Patrick Romer aus dem Konstanzer Vorort Dingelsdorf kämpft bei der RTL-Show „Ich bin ein Star – Holt mich hier raus“ um die Dschungelkrone. Der TV-Bauer vom Bodensee bringt reichlich Reality-TV-Erfahrung mit nach Australien und war bereits bei „Bauer sucht Frau“, dem „Sommerhaus der Stars“ und bei „Das große Promi-Büßen“ zu sehen. Entsprechend gute Chancen werden ihm eingeräumt. Doch kann Patrick Romer den Titel des Dschungelkönigs wirklich an den Bodensee bringen und sich gegen namhafte Konkurrenz wie Gil Ofarim oder Simone Ballack durchsetzen?
Wie sich der Konstanzer Landwirt im australischen Dschungel schlägt, können Sie hier mitverfolgen:

Dass sich Patrick Romer gründlich auf das Abenteuer Dschungelcamp vorbereitet hat, kam dem 30-jährigen Konstanzer jetzt mal wieder zugute – und auch seinem Reality-TV-Kollegen Umut Tekin, der vor fast so vielen Lebewesen Angst zu haben scheint wie Scream Queen Ariel aus Basel. Ausgerechnet im Dschungeltelefon, einer Art Safe Place in schwierigen Situationen, hatte der Ravensburger eine Spinne entdeckt. „Die sieht echt schwarz aus. Am Ende ist die giftig! Kann die einer wegmachen?“, machte er sich in bester Ariel-Manier Luft. Den eilig aus einem Entspannungsmoment herbeigerufenen Patrick Romer empfing er in etwa mit diesen Worten: „Du kommst doch vom Bauernland, du kriegst doch sowas hin, oder? Hast du da keine Spinnen? Mach die weg!“ Jungs vom Bodensee halten schließlich zusammen, oder? Romers ganz großer Heldenmoment blieb dennoch aus, denn die Spinne ergriff die Flucht. Vermutlich standen ihr vor lauter Schreischallwellen die Haare zu Berge.

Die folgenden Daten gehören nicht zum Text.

-- ==== Sys2Proof/Proofs/LensUpdates.lean ====
section
/-! PROOFS. A lens update in ONLINE with a reply (R41), step by step, and what one comes to whose reply shows nothing
new. -/

namespace Sys2Proof.Machine

section
variable {s : State} {l : Ldu} {x : AxisId}

/-! ## The rocker (R55, R56) -/

theorem rockerRate_ne_zero {n : Int} (outside : 8 < n.natAbs) : rockerRate n ≠ 0 := by
  have size : ((n * 4000).tdiv 127).natAbs = n.natAbs * 4000 / 127 := by
    rw [Int.natAbs_tdiv, Int.natAbs_mul]
    rfl
  refine (if_pos outside).trans_ne (Int.natAbs_ne_zero.mp ?_)
  rw [size]
  omega

/-- The release wait ends with the rocker in the deadband (R55). -/
def State.releaseSeen (s : State) : State :=
  if 8 < s.ldu.view.rocker.natAbs then s else s.setLdu { s.ldu with releaseWait := false }

theorem State.applyRocker_eq (s : State) :
    s.applyRocker =
      if s.ldu.lockout || s.releaseSeen.ldu.releaseWait || s.ldu.zoom.st == .stalled then s.releaseSeen
      else if s.ldu.gripping then
        s.releaseSeen.setLdu { s.releaseSeen.ldu with
          zoom := { s.releaseSeen.ldu.zoom with move := .grip (rockerRate s.ldu.view.rocker) } }
      else if 8 < s.ldu.view.rocker.natAbs then
        let t := if s.ldu.owner = .order then s.gripTakes else s
        t.beginMove .zoom (.grip (rockerRate s.ldu.view.rocker)) t.moveStep 0
      else s.releaseSeen := by
  unfold State.applyRocker State.releaseSeen
  by_cases outside : 8 < s.ldu.view.rocker.natAbs <;> simp [outside]

/-- With the rocker in the deadband the zoom keeps its record, but for the target of a grip move. -/
theorem State.applyRocker_inside (inside : s.ldu.view.rocker.natAbs ≤ 8) :
    ∃ m, s.applyRocker = s.setLdu { s.ldu with releaseWait := false, zoom := { s.ldu.zoom with move := m } } ∧
      (s.ldu.gripping = false → m = s.ldu.zoom.move) := by
  have seen : s.releaseSeen = s.setLdu { s.ldu with releaseWait := false } := if_neg (by omega)
  rw [State.applyRocker_eq, seen]
  split
  · exact ⟨_, rfl, fun _ => rfl⟩
  · split
    next gripping => exact ⟨_, rfl, fun none => absurd gripping (by simp [none])⟩
    next => exact ⟨_, if_neg (by omega), fun _ => rfl⟩

/-- A grip move follows the rocker (R56). -/
theorem State.applyRocker_follows (free : s.ldu.lockout = false) (notStalled : s.ldu.zoom.st ≠ .stalled)
    (gripping : s.ldu.gripping = true) (released : s.ldu.releaseWait = false ∨ s.ldu.view.rocker.natAbs ≤ 8) :
    s.applyRocker = s.setLdu { s.ldu with
      releaseWait := false, zoom := { s.ldu.zoom with move := .grip (rockerRate s.ldu.view.rocker) } } := by
  have seen : s.releaseSeen = s.setLdu { s.ldu with releaseWait := false } := by
    unfold State.releaseSeen
    split
    next outside =>
      have waits : s.ldu.releaseWait = false := released.resolve_right (by omega)
      rw [← waits]
      rfl
    next => rfl
  rw [State.applyRocker_eq, seen]
  exact (if_neg (by simp [free, notStalled])).trans (if_pos gripping)

/-- The rocker takes the zoom, or goes on with it, in a new grip move (R56). -/
theorem State.applyRocker_takes (free : s.ldu.lockout = false) (waits : s.ldu.releaseWait = false)
    (notStalled : s.ldu.zoom.st ≠ .stalled) (other : s.ldu.gripping = false)
    (outside : 8 < s.ldu.view.rocker.natAbs) :
    s.applyRocker =
      let t := if s.ldu.owner = .order then s.gripTakes else s
      t.beginMove .zoom (.grip (rockerRate s.ldu.view.rocker)) t.moveStep 0 := by
  have seen : s.releaseSeen = s := if_pos outside
  rw [State.applyRocker_eq, seen]
  exact (if_neg (by simp [free, waits, notStalled])).trans ((if_neg (by simp [other])).trans (if_pos outside))

/-! ## The steps of an update -/

/-- The modes that the reply shows act on the axes that have one (R58). -/
def State.applyModes (s : State) (was : LensView) : State :=
  State.applyManual was.irisManual (State.applyManual was.focusManual s .focus) .iris

/-- The reply's view, before its contents act. -/
def State.seeing (s : State) (v : LensView) : State := s.setLdu { s.ldu with view := v }

theorem State.takeReply_eq (s : State) (v : LensView) (entering : Bool) :
    s.takeReply v entering =
      let t := ((s.seeing v).applyRocker.applyModes s.ldu.view).checkStalls
      if v.button && !s.ldu.view.button && !entering then t.pressButton else t := rfl

/-- The end of an update: the surge flag, and the demand message (R41, R71). -/
def State.endUpdate (s : State) : State :=
  (s.setLdu { s.ldu with surge := decide (1500 < s.ldu.zoom.vel.natAbs) }).sendDemand

theorem State.axis_endUpdate (s : State) (x : AxisId) :
    s.endUpdate.ldu.axis x = { s.ldu.axis x with sent := s.ldu.demandPos x } := by cases x <;> rfl

/-- A reply received in ONLINE, with attach set (R41, R43). -/
theorem State.lensUpdate_online {r : LensReply} (online : s.ldu.link = .online) (reply : s.ldu.reply = some r)
    (attached : r.attached = true) :
    s.lensUpdate = ((s.setLdu { s.ldu with missing := 0 }).takeReply (viewOf r) false).advanceAxes.advanceShot.endUpdate := by
  have judged : s.judgeLink (some r) = s.setLdu { s.ldu with missing := 0 } := by
    unfold State.judgeLink
    rw [online]
    exact if_pos attached
  simp only [State.lensUpdate, reply, judged, State.setLdu_ldu, online]
  rfl

/-- A lens update that leaves the slots and asks for no safe stop ends its step. -/
theorem exec_lensUpdate {e : Env} {due : Nat} {t : State} (runs : s.ldu.timer = some due)
    (quiet : s.stop.requests = []) (updated : ((s.arrive e).expireAt due).lensUpdate = t) (stop : t.stop = s.stop)
    (a : t.slotA = s.slotA) (b : t.slotB = s.slotB) : exec (.lensUpdate e) s = .next t := by
  have run : exec (.lensUpdate e) s =
      .next (((s.arrive e).expireAt due).lensUpdate.serve.judgeSlots (s.arrive e)) := by
    show execLensUpdate e s = _
    unfold execLensUpdate
    dsimp only
    rw [State.arrive_ldu, runs]
  rw [run, updated, State.serve_none, State.judgeSlots_of_slots]
  · simp [a]
  · simp [b]
  · simpa [stop] using quiet

end

end Sys2Proof.Machine
end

Spekuliert wurde jedoch umgehend, dass das Spinnen-Problem ein Ablenkungsmanöver gewesen sein könnte. Der Beweis im Bewegtbild: Beim Verlassen des Dschungeltelefons steckte Romer Tekin – vermeintlich – unauffällig eine Zigarette zu. Der absichtliche Regelverstoß vor laufender Kamera blieb natürlich nicht unbemerkt. Moderatorin war über den „den süßesten Regelverstoß, seit es das Dschungelcamp gibt“, dennoch nicht böse.

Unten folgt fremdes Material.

-- ==== Sys2Proof/Proofs/StabiliserArithmetic.lean ====
section
/-! PROOFS. The arithmetic of one sample on an axis, step by step (R78 to R83): O37. -/

namespace Sys2Proof.Machine

/-! ## Sizes, signs and shifts -/

theorem size_eq_abs (v : Int) : size v = |v| := (Int.abs_eq_natAbs v).symm

theorem clampInt_eq_max_min {lo hi : Int} (ordered : lo ≤ hi) (v : Int) : clampInt lo hi v = max lo (min hi v) := by
  unfold clampInt
  split
  · omega
  · split <;> omega

/-- A size given the sign of a number is the product with that sign, where a number 0 gives size 0. -/
theorem signed_eq_sign_mul {r v : Int} (zero : r = 0 → v = 0) : signed r v = r.sign * v := by
  unfold signed
  obtain neg | rfl | pos := lt_trichotomy r 0
  · rw [if_pos neg, Int.sign_eq_neg_one_of_neg neg, neg_one_mul]
  · simp [zero rfl]
  · rw [if_neg (not_lt.mpr pos.le), Int.sign_eq_one_of_pos pos, one_mul]

theorem sar_eq (v : Int) (k : Nat) : sar v k = v / 2 ^ k := by rw [sar, Nat.cast_pow, Nat.cast_ofNat]

/-! ## The bias and the corrected rate (R78, R79) -/

section
variable {a : StabAxis}

/-- Step 2 moves the bias alone. -/
theorem StabAxis.trackBias_eq (a : StabAxis) (still : Int) (shift : Nat) (r0 : Int) :
    a.trackBias still shift r0 = { a with
      bias := if a.pan = .steady ∧ |r0 - a.bias / 256| ≤ still then a.bias + (256 * r0 - a.bias) / 2 ^ shift
        else a.bias } := by
  have floored : sar a.bias 8 = a.bias / 256 := rfl
  unfold StabAxis.trackBias
  rw [size_eq_abs, floored, sar_eq]
  split <;> rfl

theorem StabAxis.rate_eq (a : StabAxis) (r0 : Int) : a.rate r0 = max (-32767) (min 32767 (r0 - a.bias / 256)) :=
  clampInt_eq_max_min (by decide) _

/-! ## The pan state (R80) -/

variable {enter exit r : Int} {run out : Nat}

/-- Step 4 moves the pan state and its counts alone. -/
theorem StabAxis.judgePan_keeps (a : StabAxis) (enter exit r : Int) :
    (a.judgePan enter exit r).bias = a.bias ∧ (a.judgePan enter exit r).acc = a.acc ∧
      (a.judgePan enter exit r).edge = a.edge := by
  unfold StabAxis.judgePan
  dsimp only
  repeat' split
  all_goals exact ⟨rfl, rfl, rfl⟩

theorem StabAxis.judgePan_steady (steady : a.pan = .steady)
    (runs : (if enter < |r| then a.enterRun + 1 else 0) = run) :
    a.judgePan enter exit r =
      if run < 50 then { a with enterRun := run } else { a with pan := .panning, enterRun := 0, exitRun := 0 } := by
  simp only [StabAxis.judgePan, steady, size_eq_abs, runs]

theorem StabAxis.judgePan_panning (panning : a.pan = .panning)
    (runs : (if |r| < exit then a.exitRun + 1 else 0) = out) :
    a.judgePan enter exit r =
      if out < 100 then { a with exitRun := out } else { a with pan := .settling, exitRun := 0, settle := 0 } := by
  simp only [StabAxis.judgePan, panning, size_eq_abs, runs]

theorem StabAxis.judgePan_settling (settling : a.pan = .settling)
    (runs : (if enter < |r| then a.enterRun + 1 else 0) = run) :
    a.judgePan enter exit r =
      if run < 50 then
        if a.settle + 1 < 500 then { a with enterRun := run, settle := a.settle + 1 }
        else { a with pan := .steady, enterRun := 0, settle := 0 }
      else { a with pan := .panning, enterRun := 0, exitRun := 0, settle := 0 } := by
  simp only [StabAxis.judgePan, settling, size_eq_abs, runs]

end

/-! ## The leak and the sum (R81, R82) -/

/-- The edge flag holds the shift to 7 and the zoom surge to 9. -/
theorem leakShift_eq (pan : PanState) (edge surge : Bool) :
    leakShift pan edge surge =
      min (min (leakShift pan false false) (if edge then 7 else 11)) (if surge then 9 else 11) := by
  cases pan <;> cases edge <;> cases surge <;> rfl

theorem leak_eq (acc : Int) (k : Nat) : leak acc k = acc - acc.sign * (|acc| / 2 ^ k) := by
  unfold leak
  rw [size_eq_abs, sar_eq, signed_eq_sign_mul]
  rintro rfl
  simp

theorem integrate_eq (acc r : Int) : integrate acc r = max (-2147483647) (min 2147483647 (acc + r)) :=
  clampInt_eq_max_min (by decide) _

/-- A sample's work on an axis, from the axis with its bias tracked, the corrected rate, and the axis with its pan state
judged. -/
theorem StabAxis.work_eq {m : Mst} {surge recentre : Bool} {r0 r : Int} {a b j : StabAxis}
    (tracked : a.trackBias m.still m.biasShift r0 = b) (rated : b.rate r0 = r)
    (judged : b.judgePan m.panEnter m.panExit r = j) :
    a.work m surge recentre r0 =
      { j with acc := integrate (leak (if recentre then 0 else j.acc) (leakShift j.pan j.edge surge)) r } := by
  subst tracked rated judged
  rfl

/-- Settles O37, step by step of the work on the axis. -/
theorem sampleArithmetic : Obligations.SampleArithmetic := by
  intro m surge recentre r0 a c b r run out k acc
  let tracked : StabAxis := { a with bias := b }
  obtain ⟨sameBias, sameAcc, sameEdge⟩ := tracked.judgePan_keeps m.panEnter m.panExit r
  generalize judged : tracked.judgePan m.panEnter m.panExit r = j at sameBias sameAcc sameEdge
  have worked : c = { j with
      acc := integrate (leak (if recentre then 0 else j.acc) (leakShift j.pan j.edge surge)) r } :=
    StabAxis.work_eq (a.trackBias_eq m.still m.biasShift r0) (tracked.rate_eq r0) judged
  have pan : c.pan = j.pan := by rw [worked]
  have enterRun : c.enterRun = j.enterRun := by rw [worked]
  have exitRun : c.exitRun = j.exitRun := by rw [worked]
  have settle : c.settle = j.settle := by rw [worked]
  have shift : leakShift c.pan a.edge surge = k := by
    rw [leakShift_eq]
    unfold k
    cases c.pan <;> rfl
  refine ⟨(congrArg StabAxis.bias worked).trans sameBias, (congrArg StabAxis.edge worked).trans sameEdge, ?sum,
    fun steady => ?ofSteady, fun panning => ?ofPanning, fun settling => ?ofSettling⟩
  case sum =>
    calc c.acc = integrate (leak (if recentre then 0 else j.acc) (leakShift j.pan j.edge surge)) r :=
          congrArg StabAxis.acc worked
      _ = integrate (leak acc k) r := by rw [sameAcc, sameEdge, ← pan, ← shift]
      _ = _ := by rw [integrate_eq, leak_eq]
  case ofSteady =>
    rw [pan, enterRun, exitRun, ← judged, StabAxis.judgePan_steady (a := tracked) (run := run) steady rfl]
    split
    · exact ⟨steady, rfl, rfl⟩
    · exact ⟨rfl, rfl, rfl⟩
  case ofPanning =>
    rw [pan, exitRun, settle, ← judged, StabAxis.judgePan_panning (a := tracked) (out := out) panning rfl]
    split
    · exact ⟨panning, rfl, rfl⟩
    · exact ⟨rfl, rfl, rfl⟩
  case ofSettling =>
    rw [pan, settle, enterRun, ← judged, StabAxis.judgePan_settling (a := tracked) (run := run) settling rfl]
    by_cases short : run < 50
    · by_cases settles : a.settle + 1 < 500
      · simp [short, settles, tracked, settling]
      · simp [short, settles, tracked]
    · simp [short, Nat.le_of_not_lt short]

end Sys2Proof.Machine
end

Und sonst? Erklärte der Konstanzer Patrick Romer Eva Benetatou detailliert, wie man eine Kuh besamt, beeindruckte das Moderatoren-Duo mit seinen sonstigen Fähigkeiten (Motorboote reparieren, Internetseiten programmieren ...) und zeigte sich – gänzlich unbeeindruckt von Diskussionen um Bettentausch, Körpergeruch und frische Handtücher – von seiner praktischen Seite: reinigte mit Gil Ofarim das Plumpsklo und zerlegte fachmännisch ein Ziegenbein (die Belohnung für Ariels einigermaßen erfolgreich absolvierte Dschungelprüfung am Vortag). Es war seit Tag 1 das erste Mal, das etwas anderes als Reis und Bohnen in den Mägen den Camper landete. Nicht nur Tekin („brutal lecker“) war begeistert.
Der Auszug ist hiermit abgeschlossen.